Пашка набрасывает на плечи джутовый куль с полувыделанной сохатиной шкурой, огромный, но легкий. С ним он ходил вчера. У меня котомка с веревками, с продуктами и посудой.

А Гурьяныч берет аркан, мягкие лосевые ремни и лоскуты выделанной овчины. За кушаком у него топор.

Становимся на лыжи.

-- Разве ружья не возьмем? -- спрашиваю Гурьяныча.

-- К чему лишняя тяжесть?!

Гурьяныч поворачивается к заре, только что появившейся в просветах заиндевевших кедрачей. Долго стоит, приминая в раздумье угловатыми пальцами бороду.

-- Благословен путь! -- наконец говорит он и шагает навстречу утру.

-- Ни пуха ни пера! -- кричит вслед Василий Николаевич.

Гурьяныча не узнать. Куда девалась его старость!
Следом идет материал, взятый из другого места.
/-- AIR: machines, the last accepted JCTR plus 1 by serial (R226), frames waiting for a control channel, records not yet sent, DATA_DN frames
waiting for a burst, the local time at which each modem's last frame ends, a BI (counted on device time) and the SEQ of its slot, COVER of
the last beacon, flood and frame sequence numbers, seen floods, frames received in
the last 2 s, airtime buckets per modem (second, ns), held slots, per channel when event 131 was raised, when events 143
and 144 were, when a same-pair beacon was last heard while active, whether one was heard since the last slot, when one was last heard in any role,
per modem the fullest burst of the present superframe, % of DL_US, and the last BI whose beacon was counted heard or missed, plus 1. -/
structure AirSt where
  mach : SMap AirMach
  jctrs : SMap Nat
  waiting : List AirWait
  recs : List (AuthRec × Nat)
  dataDn : List AirData
  txEnd : SMap Nat
  seqRef : Option (Nat × Nat)
  cover : Option Nat
  fseq : Nat
  fctr : Nat
  seen : List (Nat × Nat)
  recent : List (Nat × Nat × Nat)
  duty : SMap (List (Nat × Nat))
  holds : List SlotHold
  rateEvent : SMap (Option Nat)
  lastDefer : Option Nat
  lastCmac : Option Nat
  splitAt : Option Nat
  heardNow : Bool
  pairHeardAt : Option Nat
  dlPct : SMap Nat
  missBi : Nat
  deriving DecidableEq, Repr

/-! ## Solve Array (R112–R149) -/

/-- A lane (R131–R135): the epoch on it, awake, on a leave, and when it last became idle. -/
structure SlvLane where
  busy : Option Bundle
  awake : Bool
  leave : Bool
  idleAt : Nat
  deriving DecidableEq, Repr

/-- A lane asleep. -/
def SlvLane.asleep : SlvLane := ⟨Option.none, false, false, 0⟩

/-- How SLV is served with a reference (R139–R142): none yet or none left, GRX sets, prediction, fallback to a stream. -/
inductive RefMode where
  | none | grx | predicted | fallback (stream : Nat)
  deriving DecidableEq, Repr

/-- An auxiliary stream (R142): the epochs it has delivered in the last 2 s, when it delivered the newest, the station's position,
LAT_MS, whether it is LIVE, and the observations of an epoch whose last message is still to come. -/
structure SlvAux where
  epochs : List RefEpoch
  at' : Option Nat
  pos : Option (List Int)
  latMs : Nat
  live : Bool
  part : Option (Nat × List Obs)
  deriving DecidableEq, Repr

/-- A stream that has delivered nothing. -/
def SlvAux.idle : SlvAux := ⟨[], Option.none, Option.none, 0, false, Option.none⟩

/-- SLV: filters, rates, the last outcome of each machine, the intake in order of arrival, epochs of faulted lanes that restart, machine-link
epochs whose last message is still to come, lanes, reference epochs of the last 2 s, how it is served, the newest usable epoch (clause
time) and the local clock at it, the antenna of the newest set, streams, A, shed steps by class, when a lane leave was last refused,
outcomes since the last whole second, when event 93 was raised, and solutions delivered to CLS and not yet checked. -/
structure SlvSt where
  filters : SMap SlvFilter
  rates : SMap SlvRate
  last : SMap (Option SolRec)
  intake : List Bundle
  retry : List Bundle
  links : SMap (Option (Nat × List Obs))
  lanes : SMap SlvLane
  refs : List RefEpoch
  mode : RefMode
  lastOk : Option Nat
  lastOkAt : Option Nat
  ant : Nat
  aux : SMap SlvAux
  awakeWant : Nat
  shed : SMap Nat
  refusedAt : Option Nat
  outcomes : Nat
  lastInvalid : Option Nat
  toCheck : List SolRec
  deriving DecidableEq, Repr

/-! ## Device time and network time (R180–R206) -/

/-- What TIM does with GNSS: nothing yet (or time became invalid), disciplining, holdover, host-set time. -/
inductive TimMode where
  | none | disciplined | holdover | host
  deriving DecidableEq, Repr

/-- A change of device time that waits for a PPS edge + 500 ms (R189, R192): a step, or a host set with the time written, the local
clock at the write and ERR_US. -/
inductive TimPend where
  | step
  | set (time at' errUs : Nat)
  deriving DecidableEq, Repr

/-- A timed output that is armed (R194): the device time of its next scheduled edge, whether that edge rises, its level. -/
structure TimedOut where
  next : Nat
  rising : Bool
  high : Bool
  deriving DecidableEq, Repr

/-- TIM: mode, the estimate when the present growth began and when that was, what it learned (frequency uncertainty, 1e-15; ageing
bound, 1e-18/s), whether time was ever valid and LOCKED since reset, usable epochs in a row, the offsets a verification has
collected, epochs in a row within 40 ns, the present offset (ns), a pending change, the last whole second and the last PPS edge
(local clock), timed outputs, capture stamps by input (device time, rising), when TIM last wrote the RTC. -/
structure TimSt where
  mode : TimMode
  est0 : Nat
  estAt : Nat
  fUnc : Nat
  ageing : Nat
  everValid : Bool
  everLocked : Bool
  run : Nat
  fit : List Int
  inside : Nat
  offset : Int
  drift : Int
  pend : Option TimPend
  second : Option Nat
  edge : Option Nat
  dacs : List (Nat × Int)
  outs : SMap (Option TimedOut)
  caps : SMap (List (Nat × Bool))
  rtcAt : Nat
  lastEpoch : Option Nat
  deriving DecidableEq, Repr

/-- TIM after a reset (R184, R192). -/
def TimSt.reset : TimSt :=
  { mode := .none, est0 := 0, estAt := 0, fUnc := 50000000, ageing := 100000, everValid := false, everLocked := false, run := 0,
    fit := [], inside := 0, offset := 0, drift := 0, pend := none, second := none, edge := none, dacs := [], outs := [], caps := [], rtcAt := 0,
    lastEpoch := none }

/-- A PTP port (R196–R198): the foreign masters it has heard; the next sequenceIds; when it last sent Sync, Announce and Pdelay_Req; its last
Pdelay_Req (sequenceId, time of sending) and the response to it (time of receipt, the time it carries, its correction, ns); of two-step
Syncs that came in by it, the sender, sequenceId and correction for the Follow_Up (ns). -/
structure PtpPort where
  foreign : List PtpForeign
  seqSync : Nat
  seqAnn : Nat
  seqPdelay : Nat
  syncAt : Option Nat
  annAt : Option Nat
  pdelayAt : Option Nat
  asked : Option (Nat × Nat)
  answer : Option (Nat × Nat × Int)
  fwd : List (Nat × Nat × Int)
  deriving DecidableEq, Repr

/-- A port that has sent nothing. -/
def PtpPort.idle : PtpPort := ⟨[], 0, 0, 0, none, none, none, none, none, []⟩

/-! ## The reference receiver (R150–R178) -/

/-- A tracking channel (R154–R157): state (1 idle, 2 acquiring, 3 code lock, 4 phase lock), satellite, when it was assigned or lost its signal,
half-cycle unresolved, SLIP for the next set, since when LOCK runs, CN0, elevation (0.01 degrees), consecutive epochs with an asymmetry
above 0.2 (R166), and when its carrier and its code loop last took a sample (R157). -/
structure GrxChan where
  state : Nat
  svid : Nat
  since : Nat
  half : Bool
  slip : Bool
  lockAt : Nat
  cn0 : Nat
  elev : Int
  asymRun : Nat
  carrAt : Option Nat
  codeAt : Option Nat
  deriving DecidableEq, Repr

/-- An idle channel. -/
def GrxChan.idle : GrxChan := ⟨1, 0, 0, false, false, 0, 0, 0, 0, none, none⟩

/-- An ephemeris (R162): what was broadcast, the signals it reports healthy, whether it came from the store at start, and the device time at which it was accepted (0: at
start). -/
structure GrxEph where
  issue : Nat
  content : Nat
  fitFrom : Nat
  fitTo : Nat
  healthy : List Nat
  stored : Bool
  at' : Nat
  deriving DecidableEq, Repr

/-- What a monitor remembers of an epoch (R166): its local time, CN0 by channel, gain reductions by path. -/
structure CnEpoch where
  at' : Nat
  cn0 : List (Nat × Nat)
  jamDb : SMap Nat
  deriving DecidableEq, Repr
Как только он почувствовал под ногами лыжи, сразу исчезла сгорбленность, он стал легким, подвижным, и мы с Пашкой еле поспеваем за ним.

Лес в морозной мгле, в дремотной лени, обласканный утренним светом. Из глубины его, обжигая лицо, тянет сиверок. А вдали, куда ведет нас Гурьяныч, дымятся сиреневатые скалы в темных хвойных папахах. Изредка в застойную тишину наступающего дня врывается стук дятла или стон уставшей стоять в строю старой лесины.

Пробегаем первый ложок. Всюду нерушимая белизна зимнего покрова. На вывернутых корнях, на валежнике, на пнях причудливые надстрой из снега. С деревьев свисают ватные гирлянды. Под буграми дотлевает сумрак ночи.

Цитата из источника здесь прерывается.